_What you will do_: Beginning with the first line and ending with the one containing "k).ran = s.ran := rfl", copy the lines of the listing below exactly; omit everything else.

_Entries provided_:
-- ==== Sys2Proof/Laws/State.lean ====
section
/-!
SUPPORT. What each update of the state leaves: one lemma per field and update, and what the units that were written read.
-/
namespace Sys2Proof.Machine

variable (s : State) (k : Core) (t : Ctx)

/-! `State.setCore` -/
@[simp] theorem State.setCore_agenda (c : Nat) (k : Core) : (s.setCore c k).agenda = s.agenda := rfl
@[simp] theorem State.setCore_cur (c : Nat) (k : Core) : (s.setCore c k).cur = s.cur := rfl
@[simp] theorem State.setCore_ran (c : Nat) (k : Core) : (s.setCore c k).ran = s.ran := rfl
@[simp] theorem State.setCore_free (c : Nat) (k : Core) : (s.setCore c k).free = s.free := rfl
@[simp] theorem State.setCore_cc (c : Nat) (k : Core) : (s.setCore c k).cc = s.cc := rfl
@[simp] theorem State.setCore_time (c : Nat) (k : Core) : (s.setCore c k).time = s.time := rfl
@[simp] theorem State.setCore_timeHold (c : Nat) (k : Core) : (s.setCore c k).timeHold = s.timeHold := rfl
@[simp] theorem State.setCore_timeStep (c : Nat) (k : Core) : (s.setCore c k).timeStep = s.timeStep := rfl
@[simp] theorem State.setCore_pkg (c : Nat) (k : Core) : (s.setCore c k).pkg = s.pkg := rfl
@[simp] theorem State.setCore_mem (c : Nat) (k : Core) : (s.setCore c k).mem = s.mem := rfl
@[simp] theorem State.setCore_poison (c : Nat) (k : Core) : (s.setCore c k).poison = s.poison := rfl
@[simp] theorem State.setCore_hc (c : Nat) (k : Core) : (s.setCore c k).hc = s.hc := rfl
@[simp] theorem State.setCore_hostHc (c : Nat) (k : Core) : (s.setCore c k).hostHc = s.hostHc := rfl
@[simp] theorem State.setCore_hostFloor (c : Nat) (k : Core) : (s.setCore c k).hostFloor = s.hostFloor := rfl
@[simp] theorem State.setCore_lots (c : Nat) (k : Core) : (s.setCore c k).lots = s.lots := rfl
@[simp] theorem State.setCore_lotReqs (c : Nat) (k : Core) : (s.setCore c k).lotReqs = s.lotReqs := rfl
@[simp] theorem State.setCore_lotTs (c : Nat) (k : Core) : (s.setCore c k).lotTs = s.lotTs := rfl
@[simp] theorem State.setCore_engs (c : Nat) (k : Core) : (s.setCore c k).engs = s.engs := rfl
@[simp] theorem State.setCore_reqs (c : Nat) (k : Core) : (s.setCore c k).reqs = s.reqs := rfl
@[simp] theorem State.setCore_toks (c : Nat) (k : Core) : (s.setCore c k).toks = s.toks := rfl
@[simp] theorem State.setCore_cmbs (c : Nat) (k : Core) : (s.setCore c k).cmbs = s.cmbs := rfl
@[simp] theorem State.setCore_pdks (c : Nat) (k : Core) : (s.setCore c k).pdks = s.pdks := rfl
@[simp] theorem State.setCore_launches (c : Nat) (k : Core) : (s.setCore c k).launches = s.launches := rfl
@[simp] theorem State.setCore_nextLaunch (c : Nat) (k : Core) : (s.setCore c k).nextLaunch = s.nextLaunch := rfl
@[simp] theorem State.setCore_funcs (c : Nat) (k : Core) : (s.setCore c k).funcs = s.funcs := rfl
@[simp] theorem State.setCore_sheds (c : Nat) (k : Core) : (s.setCore c k).sheds = s.sheds := rfl
@[simp] theorem State.setCore_mcs (c : Nat) (k : Core) : (s.setCore c k).mcs = s.mcs := rfl
@[simp] theorem State.setCore_places (c : Nat) (k : Core) : (s.setCore c k).places = s.places := rfl
@[simp] theorem State.setCore_abandoned (c : Nat) (k : Core) : (s.setCore c k).abandoned = s.abandoned := rfl
@[simp] theorem State.setCore_discards (c : Nat) (k : Core) : (s.setCore c k).discards = s.discards := rfl
@[simp] theorem State.setCore_points (c : Nat) (k : Core) : (s.setCore c k).points = s.points := rfl
@[simp] theorem State.setCore_exitUse (c : Nat) (k : Core) : (s.setCore c k).exitUse = s.exitUse := rfl
@[simp] theorem State.setCore_farReqs (c : Nat) (k : Core) : (s.setCore c k).farReqs = s.farReqs := rfl
@[simp] theorem State.setCore_cause (c : Nat) (k : Core) : (s.setCore c k).cause = s.cause := rfl
@[simp] theorem State.setCore_links (c : Nat) (k : Core) : (s.setCore c k).links = s.links := rfl
@[simp] theorem State.setCore_groups (c : Nat) (k : Core) : (s.setCore c k).groups = s.groups := rfl
@[simp] theorem State.setCore_routes (c : Nat) (k : Core) : (s.setCore c k).routes = s.routes := rfl
@[simp] theorem State.setCore_slotAct (c : Nat) (k : Core) : (s.setCore c k).slotAct = s.slotAct := rfl
@[simp] theorem State.setCore_slotStg (c : Nat) (k : Core) : (s.setCore c k).slotStg = s.slotStg := rfl
@[simp] theorem State.setCore_cells (c : Nat) (k : Core) : (s.setCore c k).cells = s.cells := rfl
@[simp] theorem State.setCore_fuses (c : Nat) (k : Core) : (s.setCore c k).fuses = s.fuses := rfl
@[simp] theorem State.setCore_rdy0 (c : Nat) (k : Core) : (s.setCore c k).rdy0 = s.rdy0 := rfl
@[simp] theorem State.setCore_rdy1 (c : Nat) (k : Core) : (s.setCore c k).rdy1 = s.rdy1 := rfl
@[simp] theorem State.setCore_watches (c : Nat) (k : Core) : (s.setCore c k).watches = s.watches := rfl
@[simp] theorem State.setCore_records (c : Nat) (k : Core) : (s.setCore c k).records = s.records := rfl
@[simp] theorem State.setCore_farrier (c : Nat) (k : Core) : (s.setCore c k).farrier = s.farrier := rfl
@[simp] theorem State.setCore_farCnt (c : Nat) (k : Core) : (s.setCore c k).farCnt = s.farCnt := rfl
@[simp] theorem State.setCore_corrected (c : Nat) (k : Core) : (s.setCore c k).corrected = s.corrected := rfl
@[simp] theorem State.setCore_tack (c : Nat) (k : Core) : (s.setCore c k).tack = s.tack := rfl
@[simp] theorem State.setCore_outbox (c : Nat) (k : Core) : (s.setCore c k).outbox = s.outbox := rfl
@[simp] theorem State.setCore_ethOut (c : Nat) (k : Core) : (s.setCore c k).ethOut = s.ethOut := rfl

/-! `State.updCore` -/
@[simp] theorem State.updCore_agenda (c : Nat) (f : Core → Core) : (s.updCore c f).agenda = s.agenda := rfl
@[simp] theorem State.updCore_cur (c : Nat) (f : Core → Core) : (s.updCore c f).cur = s.cur := rfl
@[simp] theorem State.updCore_ran (c : Nat) (f : Core → Core) : (s.updCore c f).ran = s.ran := rfl
@[simp] theorem State.updCore_free (c : Nat) (f : Core → Core) : (s.updCore c f).free = s.free := rfl
@[simp] theorem State.updCore_cc (c : Nat) (f : Core → Core) : (s.updCore c f).cc = s.cc := rfl
@[simp] theorem State.updCore_time (c : Nat) (f : Core → Core) : (s.updCore c f).time = s.time := rfl
@[simp] theorem State.updCore_timeHold (c : Nat) (f : Core → Core) : (s.updCore c f).timeHold = s.timeHold := rfl
@[simp] theorem State.updCore_timeStep (c : Nat) (f : Core → Core) : (s.updCore c f).timeStep = s.timeStep := rfl
@[simp] theorem State.updCore_pkg (c : Nat) (f : Core → Core) : (s.updCore c f).pkg = s.pkg := rfl
@[simp] theorem State.updCore_mem (c : Nat) (f : Core → Core) : (s.updCore c f).mem = s.mem := rfl
@[simp] theorem State.updCore_poison (c : Nat) (f : Core → Core) : (s.updCore c f).poison = s.poison := rfl
@[simp] theorem State.updCore_hc (c : Nat) (f : Core → Core) : (s.updCore c f).hc = s.hc := rfl
@[simp] theorem State.updCore_hostHc (c : Nat) (f : Core → Core) : (s.updCore c f).hostHc = s.hostHc := rfl
@[simp] theorem State.updCore_hostFloor (c : Nat) (f : Core → Core) : (s.updCore c f).hostFloor = s.hostFloor := rfl
@[simp] theorem State.updCore_lots (c : Nat) (f : Core → Core) : (s.updCore c f).lots = s.lots := rfl
@[simp] theorem State.updCore_lotReqs (c : Nat) (f : Core → Core) : (s.updCore c f).lotReqs = s.lotReqs := rfl
@[simp] theorem State.updCore_lotTs (c : Nat) (f : Core → Core) : (s.updCore c f).lotTs = s.lotTs := rfl
@[simp] theorem State.updCore_engs (c : Nat) (f : Core → Core) : (s.updCore c f).engs = s.engs := rfl
@[simp] theorem State.updCore_reqs (c : Nat) (f : Core → Core) : (s.updCore c f).reqs = s.reqs := rfl
@[simp] theorem State.updCore_toks (c : Nat) (f : Core → Core) : (s.updCore c f).toks = s.toks := rfl
@[simp] theorem State.updCore_cmbs (c : Nat) (f : Core → Core) : (s.updCore c f).cmbs = s.cmbs := rfl
@[simp] theorem State.updCore_pdks (c : Nat) (f : Core → Core) : (s.updCore c f).pdks = s.pdks := rfl
@[simp] theorem State.updCore_launches (c : Nat) (f : Core → Core) : (s.updCore c f).launches = s.launches := rfl
@[simp] theorem State.updCore_nextLaunch (c : Nat) (f : Core → Core) : (s.updCore c f).nextLaunch = s.nextLaunch := rfl
@[simp] theorem State.updCore_funcs (c : Nat) (f : Core → Core) : (s.updCore c f).funcs = s.funcs := rfl
@[simp] theorem State.updCore_sheds (c : Nat) (f : Core → Core) : (s.updCore c f).sheds = s.sheds := rfl
@[simp] theorem State.updCore_mcs (c : Nat) (f : Core → Core) : (s.updCore c f).mcs = s.mcs := rfl
@[simp] theorem State.updCore_places (c : Nat) (f : Core → Core) : (s.updCore c f).places = s.places := rfl
@[simp] theorem State.updCore_abandoned (c : Nat) (f : Core → Core) : (s.updCore c f).abandoned = s.abandoned := rfl
@[simp] theorem State.updCore_discards (c : Nat) (f : Core → Core) : (s.updCore c f).discards = s.discards := rfl
@[simp] theorem State.updCore_points (c : Nat) (f : Core → Core) : (s.updCore c f).points = s.points := rfl
@[simp] theorem State.updCore_exitUse (c : Nat) (f : Core → Core) : (s.updCore c f).exitUse = s.exitUse := rfl
@[simp] theorem State.updCore_farReqs (c : Nat) (f : Core → Core) : (s.updCore c f).farReqs = s.farReqs := rfl
@[simp] theorem State.updCore_cause (c : Nat) (f : Core → Core) : (s.updCore c f).cause = s.cause := rfl
@[simp] theorem State.updCore_links (c : Nat) (f : Core → Core) : (s.updCore c f).links = s.links := rfl
@[simp] theorem State.updCore_groups (c : Nat) (f : Core → Core) : (s.updCore c f).groups = s.groups := rfl
@[simp] theorem State.updCore_routes (c : Nat) (f : Core → Core) : (s.updCore c f).routes = s.routes := rfl
@[simp] theorem State.updCore_slotAct (c : Nat) (f : Core → Core) : (s.updCore c f).slotAct = s.slotAct := rfl
@[simp] theorem State.updCore_slotStg (c : Nat) (f : Core → Core) : (s.updCore c f).slotStg = s.slotStg := rfl
@[simp] theorem State.updCore_cells (c : Nat) (f : Core → Core) : (s.updCore c f).cells = s.cells := rfl
@[simp] theorem State.updCore_fuses (c : Nat) (f : Core → Core) : (s.updCore c f).fuses = s.fuses := rfl
@[simp] theorem State.updCore_rdy0 (c : Nat) (f : Core → Core) : (s.updCore c f).rdy0 = s.rdy0 := rfl
@[simp] theorem State.updCore_rdy1 (c : Nat) (f : Core → Core) : (s.updCore c f).rdy1 = s.rdy1 := rfl
@[simp] theorem State.updCore_watches (c : Nat) (f : Core → Core) : (s.updCore c f).watches = s.watches := rfl
@[simp] theorem State.updCore_records (c : Nat) (f : Core → Core) : (s.updCore c f).records = s.records := rfl
@[simp] theorem State.updCore_farrier (c : Nat) (f : Core → Core) : (s.updCore c f).farrier = s.farrier := rfl
@[simp] theorem State.updCore_farCnt (c : Nat) (f : Core → Core) : (s.updCore c f).farCnt = s.farCnt := rfl
@[simp] theorem State.updCore_corrected (c : Nat) (f : Core → Core) : (s.updCore c f).corrected = s.corrected := rfl
@[simp] theorem State.updCore_tack (c : Nat) (f : Core → Core) : (s.updCore c f).tack = s.tack := rfl
@[simp] theorem State.updCore_outbox (c : Nat) (f : Core → Core) : (s.updCore c f).outbox = s.outbox := rfl
@[simp] theorem State.updCore_ethOut (c : Nat) (f : Core → Core) : (s.updCore c f).ethOut = s.ethOut := rfl

/-! `State.setCtx` -/
@[simp] theorem State.setCtx_agenda (c x : Nat) (t : Ctx) : (s.setCtx c x t).agenda = s.agenda := rfl
@[simp] theorem State.setCtx_cur (c x : Nat) (t : Ctx) : (s.setCtx c x t).cur = s.cur := rfl
@[simp] theorem State.setCtx_ran (c x : Nat) (t : Ctx) : (s.setCtx c x t).ran = s.ran := rfl
@[simp] theorem State.setCtx_free (c x : Nat) (t : Ctx) : (s.setCtx c x t).free = s.free := rfl
@[simp] theorem State.setCtx_cc (c x : Nat) (t : Ctx) : (s.setCtx c x t).cc = s.cc := rfl
@[simp] theorem State.setCtx_time (c x : Nat) (t : Ctx) : (s.setCtx c x t).time = s.time := rfl
@[simp] theorem State.setCtx_timeHold (c x : Nat) (t : Ctx) : (s.setCtx c x t).timeHold = s.timeHold := rfl
@[simp] theorem State.setCtx_timeStep (c x : Nat) (t : Ctx) : (s.setCtx c x t).timeStep = s.timeStep := rfl
@[simp] theorem State.setCtx_pkg (c x : Nat) (t : Ctx) : (s.setCtx c x t).pkg = s.pkg := rfl
@[simp] theorem State.setCtx_mem (c x : Nat) (t : Ctx) : (s.setCtx c x t).mem = s.mem := rfl
@[simp] theorem State.setCtx_poison (c x : Nat) (t : Ctx) : (s.setCtx c x t).poison = s.poison := rfl
@[simp] theorem State.setCtx_hc (c x : Nat) (t : Ctx) : (s.setCtx c x t).hc = s.hc := rfl
@[simp] theorem State.setCtx_hostHc (c x : Nat) (t : Ctx) : (s.setCtx c x t).hostHc = s.hostHc := rfl
@[simp] theorem State.setCtx_hostFloor (c x : Nat) (t : Ctx) : (s.setCtx c x t).hostFloor = s.hostFloor := rfl
@[simp] theorem State.setCtx_lots (c x : Nat) (t : Ctx) : (s.setCtx c x t).lots = s.lots := rfl
@[simp] theorem State.setCtx_lotReqs (c x : Nat) (t : Ctx) : (s.setCtx c x t).lotReqs = s.lotReqs := rfl
@[simp] theorem State.setCtx_lotTs (c x : Nat) (t : Ctx) : (s.setCtx c x t).lotTs = s.lotTs := rfl
@[simp] theorem State.setCtx_engs (c x : Nat) (t : Ctx) : (s.setCtx c x t).engs = s.engs := rfl
@[simp] theorem State.setCtx_reqs (c x : Nat) (t : Ctx) : (s.setCtx c x t).reqs = s.reqs := rfl
@[simp] theorem State.setCtx_toks (c x : Nat) (t : Ctx) : (s.setCtx c x t).toks = s.toks := rfl
@[simp] theorem State.setCtx_cmbs (c x : Nat) (t : Ctx) : (s.setCtx c x t).cmbs = s.cmbs := rfl
@[simp] theorem State.setCtx_pdks (c x : Nat) (t : Ctx) : (s.setCtx c x t).pdks = s.pdks := rfl
@[simp] theorem State.setCtx_launches (c x : Nat) (t : Ctx) : (s.setCtx c x t).launches = s.launches := rfl
@[simp] theorem State.setCtx_nextLaunch (c x : Nat) (t : Ctx) : (s.setCtx c x t).nextLaunch = s.nextLaunch := rfl
@[simp] theorem State.setCtx_funcs (c x : Nat) (t : Ctx) : (s.setCtx c x t).funcs = s.funcs := rfl
@[simp] theorem State.setCtx_sheds (c x : Nat) (t : Ctx) : (s.setCtx c x t).sheds = s.sheds := rfl
@[simp] theorem State.setCtx_mcs (c x : Nat) (t : Ctx) : (s.setCtx c x t).mcs = s.mcs := rfl
@[simp] theorem State.setCtx_places (c x : Nat) (t : Ctx) : (s.setCtx c x t).places = s.places := rfl
@[simp] theorem State.setCtx_abandoned (c x : Nat) (t : Ctx) : (s.setCtx c x t).abandoned = s.abandoned := rfl
@[simp] theorem State.setCtx_discards (c x : Nat) (t : Ctx) : (s.setCtx c x t).discards = s.discards := rfl
@[simp] theorem State.setCtx_points (c x : Nat) (t : Ctx) : (s.setCtx c x t).points = s.points := rfl
@[simp] theorem State.setCtx_exitUse (c x : Nat) (t : Ctx) : (s.setCtx c x t).exitUse = s.exitUse := rfl
@[simp] theorem State.setCtx_farReqs (c x : Nat) (t : Ctx) : (s.setCtx c x t).farReqs = s.farReqs := rfl
@[simp] theorem State.setCtx_cause (c x : Nat) (t : Ctx) : (s.setCtx c x t).cause = s.cause := rfl
@[simp] theorem State.setCtx_links (c x : Nat) (t : Ctx) : (s.setCtx c x t).links = s.links := rfl
@[simp] theorem State.setCtx_groups (c x : Nat) (t : Ctx) : (s.setCtx c x t).groups = s.groups := rfl
@[simp] theorem State.setCtx_routes (c x : Nat) (t : Ctx) : (s.setCtx c x t).routes = s.routes := rfl
@[simp] theorem State.setCtx_slotAct (c x : Nat) (t : Ctx) : (s.setCtx c x t).slotAct = s.slotAct := rfl
@[simp] theorem State.setCtx_slotStg (c x : Nat) (t : Ctx) : (s.setCtx c x t).slotStg = s.slotStg := rfl
@[simp] theorem State.setCtx_cells (c x : Nat) (t : Ctx) : (s.setCtx c x t).cells = s.cells := rfl
@[simp] theorem State.setCtx_fuses (c x : Nat) (t : Ctx) : (s.setCtx c x t).fuses = s.fuses := rfl
@[simp] theorem State.setCtx_rdy0 (c x : Nat) (t : Ctx) : (s.setCtx c x t).rdy0 = s.rdy0 := rfl
@[simp] theorem State.setCtx_rdy1 (c x : Nat) (t : Ctx) : (s.setCtx c x t).rdy1 = s.rdy1 := rfl
@[simp] theorem State.setCtx_watches (c x : Nat) (t : Ctx) : (s.setCtx c x t).watches = s.watches := rfl
@[simp] theorem State.setCtx_records (c x : Nat) (t : Ctx) : (s.setCtx c x t).records = s.records := rfl
@[simp] theorem State.setCtx_farrier (c x : Nat) (t : Ctx) : (s.setCtx c x t).farrier = s.farrier := rfl
@[simp] theorem State.setCtx_farCnt (c x : Nat) (t : Ctx) : (s.setCtx c x t).farCnt = s.farCnt := rfl
@[simp] theorem State.setCtx_corrected (c x : Nat) (t : Ctx) : (s.setCtx c x t).corrected = s.corrected := rfl
@[simp] theorem State.setCtx_tack (c x : Nat) (t : Ctx) : (s.setCtx c x t).tack = s.tack := rfl
@[simp] theorem State.setCtx_outbox (c x : Nat) (t : Ctx) : (s.setCtx c x t).outbox = s.outbox := rfl
@[simp] theorem State.setCtx_ethOut (c x : Nat) (t : Ctx) : (s.setCtx c x t).ethOut = s.ethOut := rfl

_Response area_:
-- ==== Sys2Proof/Laws/State.lean ====
section
/-!
SUPPORT. What each update of the state leaves: one lemma per field and update, and what the units that were written read.
-/
namespace Sys2Proof.Machine

variable (s : State) (k : Core) (t : Ctx)

/-! `State.setCore` -/
@[simp] theorem State.setCore_agenda (c : Nat) (k : Core) : (s.setCore c k).agenda = s.agenda := rfl
@[simp] theorem State.setCore_cur (c : Nat) (k : Core) : (s.setCore c k).cur = s.cur := rfl
@[simp] theorem State.setCore_ran (c : Nat) (k : Core) : (s.setCore c k).ran = s.ran := rfl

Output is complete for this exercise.